* [REQUIRED WORK]:
Please return only the lines from the one holding "moves next. -/" through the one holding "HostTurn (s.withFetchWord nbits", exactly as they appear in the records below, both ends included.
---------- GIVEN ENTRIES
/-! ### Reads -/

/-- An access that is no command does what `serve` says. -/
theorem performHost_eq_serve (s : State) {x : Selected} (h : ∀ w, x ≠ .command w) : performHost s x = .next (serve s x) := by
  cases x with
  | command w => exact absurd rfl (h w)
  | _ => rfl

/-- A host read holds, or is answered and does nothing else (R69, R174). -/
theorem step_hostRead {s : State} {a : Access} {rest : List Move} {q : List Access} (h : HostTurn s a rest q)
    (hread : a.op = .read) :
    step s = .next { s with sched := rest } ∨ ∃ r, step s = .next (s.hostAnswered rest q a r) := by
  cases hh : holds s (hostSelect s.cfg a)
  · refine .inr ⟨respond s (hostSelect s.cfg a), ?_⟩
    obtain ⟨hserve, hcommand⟩ :=
      hostSelect_read s.cfg hread (s.hostAnswered rest q a (respond s (hostSelect s.cfg a)))
    rw [step_host h hh, performHost_eq_serve _ hcommand, hserve]
  · exact .inl (step_host_holds h hh)

/-- An engine access holds, or is answered and does nothing else (R180, R181). -/
theorem step_engineAccess {s : State} {a : Access} {rest : List Move} {q : List Access} (h : EngineTurn s a rest q) :
    step s = .next { s with sched := rest } ∨ ∃ r, step s = .next (s.engineAnswered rest q a r) := by
  cases hh : holds s (engineSelect s.cfg a)
  · exact .inr ⟨_, step_engine h hh⟩
  · exact .inl (step_engine_holds h hh)

/-- Settles O55: `step_hostRead` and `step_engineAccess`. -/
theorem readsHaveNoSideEffect : Obligations.ReadsHaveNoSideEffect := by
  intro s t a rest q hread ht
  constructor
  · intro h
    rcases step_hostRead h hread with e | ⟨r, e⟩ <;> cases ht.symm.trans e <;> rfl
  · intro h
    rcases step_engineAccess h with e | ⟨r, e⟩ <;> cases ht.symm.trans e <;> rfl

/-! ### The CMD write -/

/-- What does not wait for the copy never holds (R174). -/
theorem holds_of_not_waits (s : State) {x : Selected} (h : x.waitsForCopy = false) : holds s x = false := by
  simp [holds, h]

/-- A host write of CMD completes at once, in any phase, and its word is run on the state in which it has (R90, R172, R174). -/
theorem step_command {s : State} {w : Word} {rest : List Move} {q : List Access}
    (h : HostTurn s (regWriteAccess s.cfg .cmd w) rest q) :
    step s = runCommand w (s.hostAnswered rest q (regWriteAccess s.cfg .cmd w) .done) := by
  have hsel := hostSelect_command h.legal w
  rw [step_host h (by rw [hsel]; exact holds_of_not_waits s rfl), hsel]
  rfl

theorem runCommand_ok {w : Word} {i : Instr} (h : decode w = .ok i) (s : State) : runCommand w s = exec i s := by
  simp only [runCommand, h]

theorem decode_of_decodeTableWord {nbits w : Nat} {i : Instr} (h : decodeTableWord nbits w = some i) :
    decode (tableWord nbits w) = .ok i := by
  unfold decodeTableWord at h
  cases hd : decode (tableWord nbits w) with
  | ok j => simpa [hd] using h
  | error r => simp [hd] at h

/-- An issued command is the host's next access, and the host port moves next. -/
theorem hostTurn_withFetchWord {s : State} (hl : s.cfg.legal = true) (nbits w : Nat) :
    HostTurn (s.withFetchWord nbits w) (regWriteAccess s.cfg .cmd (tableWord nbits w)) s.sched s.hostQ :=
  { legal := hl, released := rfl, next := rfl, access := rfl }

/-- Settles O14: the issued command has the next turn, and its CMD write runs the word. -/
theorem fetchWordIsNext : Obligations.FetchWordIsNext := by
  intro s nbits w i hl hd
  exact (step_command (hostTurn_withFetchWord hl nbits w)).trans (runCommand_ok (decode_of_decodeTableWord hd) _)

/-! ### Addresses of no window -/

/-- Settles O56: outside the windows nothing is selected, and what is not selected neither holds nor has an effect. -/
theorem otherAddressesAreNotServed : Obligations.OtherAddressesAreNotServed := by
  intro s a rest q h hcsr hfb hdesc
  have hsel := hostSelect_outside hcsr hfb hdesc
  rw [step_host h (by rw [hsel]; exact holds_of_not_waits s rfl), hsel]
  rfl

end Sys2Proof.Machine
end

section
/-! PROOF. Decoding and encoding: the two undo each other, the decoder follows the opcode map, and its reserved words are those of
R96. -/

namespace Sys2Proof

/-! ### The commands and their words -/

theorem Instr.wf_encodePixel_iff (b st p : Nat) :
    (Instr.encodePixel b st p).wf = true ↔ b < 16 ∧ st < 32 ∧ p < 65536 := by
  simp [Instr.wf, Instr.boardFits, Instr.stripFits, Instr.pixelFits, and_assoc]

/-- The word of an ENCODE whose operands fit is in the ENCODE row, and its fields are the operands (R91, R92). -/
theorem fields_encode {b st p : Nat} (hb : b < 16) (hst : st < 32) (hp : p < 65536) :
    encode (.encodePixel b st p) &&& 0xF0E00000#32 = 0x10000000#32 ∧
    boardField (encode (.encodePixel b st p)) = b ∧
    stripField (encode (.encodePixel b st p)) = st ∧
    pixelField (encode (.encodePixel b st p)) = p := by
  rw [encodeRow_iff_toNat, boardField_eq, stripField_eq, pixelField_eq, encode_toNat hb hst hp]
  omega

/-- Settles O8: NOP and SHOW are one word each, and the word of an ENCODE gives its operands back (`fields_encode`). -/
theorem decodeOfEncode : Obligations.DecodeOfEncode := by
  intro i hwf
  cases i with
  | nop => exact (decode_nop_iff _).mpr rfl
  | showPixels => exact (decode_show_iff _).mpr rfl
  | encodePixel b st p =>
    obtain ⟨hb, hst, hp⟩ := (Instr.wf_encodePixel_iff b st p).mp hwf
    obtain ⟨hrow, eb, est, ep⟩ := fields_encode hb hst hp
    rw [decode_encodeRow hrow, eb, est, ep]

/-- A word of the ENCODE row is the word of its fields: OP and RSV are the row's, and no bit is in none of the fields (R91). -/
theorem encode_fields {w : Word} (hrow : w &&& 0xF0E00000#32 = 0x10000000#32) :
    encode (.encodePixel (boardField w) (stripField w) (pixelField w)) = w := by
  obtain ⟨hb, hst, hp⟩ := fields_lt w
  refine BitVec.eq_of_toNat_eq ?_
  rw [encode_toNat hb hst hp, boardField_eq, stripField_eq, pixelField_eq]
  rw [encodeRow_iff_toNat] at hrow
  omega

/-- Settles O9: by the rows of `decode_cases`; an ENCODE's operands are its word's fields, which fit (`fields_lt`). -/
theorem encodeOfDecode : Obligations.EncodeOfDecode := by
  intro w i h
  rcases decode_cases w with ⟨rfl, e⟩ | ⟨rfl, e⟩ | ⟨hrow, e⟩ | ⟨_, _, _, e⟩ <;> cases e.symm.trans h
  · exact ⟨rfl, rfl⟩
  · exact ⟨rfl, rfl⟩
  · exact ⟨(Instr.wf_encodePixel_iff _ _ _).mpr (fields_lt w), encode_fields hrow⟩

/-! ### The opcode map (R94) -/

theorem decode_encodePixel_iff (w : Word) :
    (∃ b st p, decode w = .ok (.encodePixel b st p)) ↔ w &&& 0xF0E00000#32 = 0x10000000#32 := by
  refine ⟨?_, fun h => ⟨_, _, _, decode_encodeRow h⟩⟩
  rintro ⟨b, st, p, h⟩
  obtain ⟨hwf, rfl⟩ := encodeOfDecode w _ h
  obtain ⟨hb, hst, hp⟩ := (Instr.wf_encodePixel_iff b st p).mp hwf
  exact (fields_encode hb hst hp).1

/-- A word is reserved when it is in no row (R94). -/
theorem decode_error_iff (w : Word) :
    (∃ r, decode w = .error r) ↔
      w ≠ 0x00000000#32 ∧ w &&& 0xF0E00000#32 ≠ 0x10000000#32 ∧ w ≠ 0x20000000#32 := by
  rcases decode_cases w with ⟨rfl, e⟩ | ⟨rfl, e⟩ | ⟨hrow, e⟩ | ⟨h0, h2, h1, e⟩
  · simp [e]
  · simp [e]
  · simp [e, hrow]
  · exact ⟨fun _ => ⟨h0, h1, h2⟩, fun _ => ⟨_, e⟩⟩

/-- The mask of a row without operands keeps every bit. -/
theorem and_fullMask (w : Word) : w &&& 0xFFFFFFFF#32 = w := BitVec.and_allOnes

theorem opcodeMap_any_accepts (w : Word) :
    opcodeMap.any (fun r => r.accepts w) = false ↔
      w ≠ 0x00000000#32 ∧ w &&& 0xF0E00000#32 ≠ 0x10000000#32 ∧ w ≠ 0x20000000#32 := by
  simp [opcodeMap, OpcodeRow.accepts, and_fullMask]

/-- The patterns of two rows that accept one word agree where both masks look. -/
theorem OpcodeRow.patterns_agree {x y : OpcodeRow} {w : Word} (hx : x.accepts w = true) (hy : y.accepts w = true) :
    x.pattern &&& (x.mask &&& y.mask) = y.pattern &&& (x.mask &&& y.mask) := by
  simp only [OpcodeRow.accepts, beq_iff_eq] at hx hy
  rw [← hx, ← hy]
  ac_rfl

/-- Of rows no two of which overlap (`opcodeMap_disjoint`), one at most accepts a word. -/
theorem opcodeMap_accepts_le_one (w : Word) : (opcodeMap.filter fun r => r.accepts w).length ≤ 1 := by
  have hdisjoint := opcodeMap_disjoint.filter fun r => r.accepts w
  have haccepts : ∀ r ∈ opcodeMap.filter fun r => r.accepts w, r.accepts w = true := fun r hr => (List.mem_filter.mp hr).2
  generalize opcodeMap.filter (fun r => r.accepts w) = rows at *
  match rows with
  | [] => simp
  | [_] => simp
  | x :: y :: rows =>
    have hne := List.rel_of_pairwise_cons hdisjoint (List.mem_cons_self (a := y))
    exact absurd (OpcodeRow.patterns_agree (haccepts x (by simp)) (haccepts y (by simp))) hne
--------------------
* [RESULT OF THIS TASK]:
/-- An issued command is the host's next access, and the host port moves next. -/
theorem hostTurn_withFetchWord {s : State} (hl : s.cfg.legal = true) (nbits w : Nat) :
    HostTurn (s.withFetchWord nbits w) (regWriteAccess s.cfg .cmd (tableWord nbits w)) s.sched s.hostQ :=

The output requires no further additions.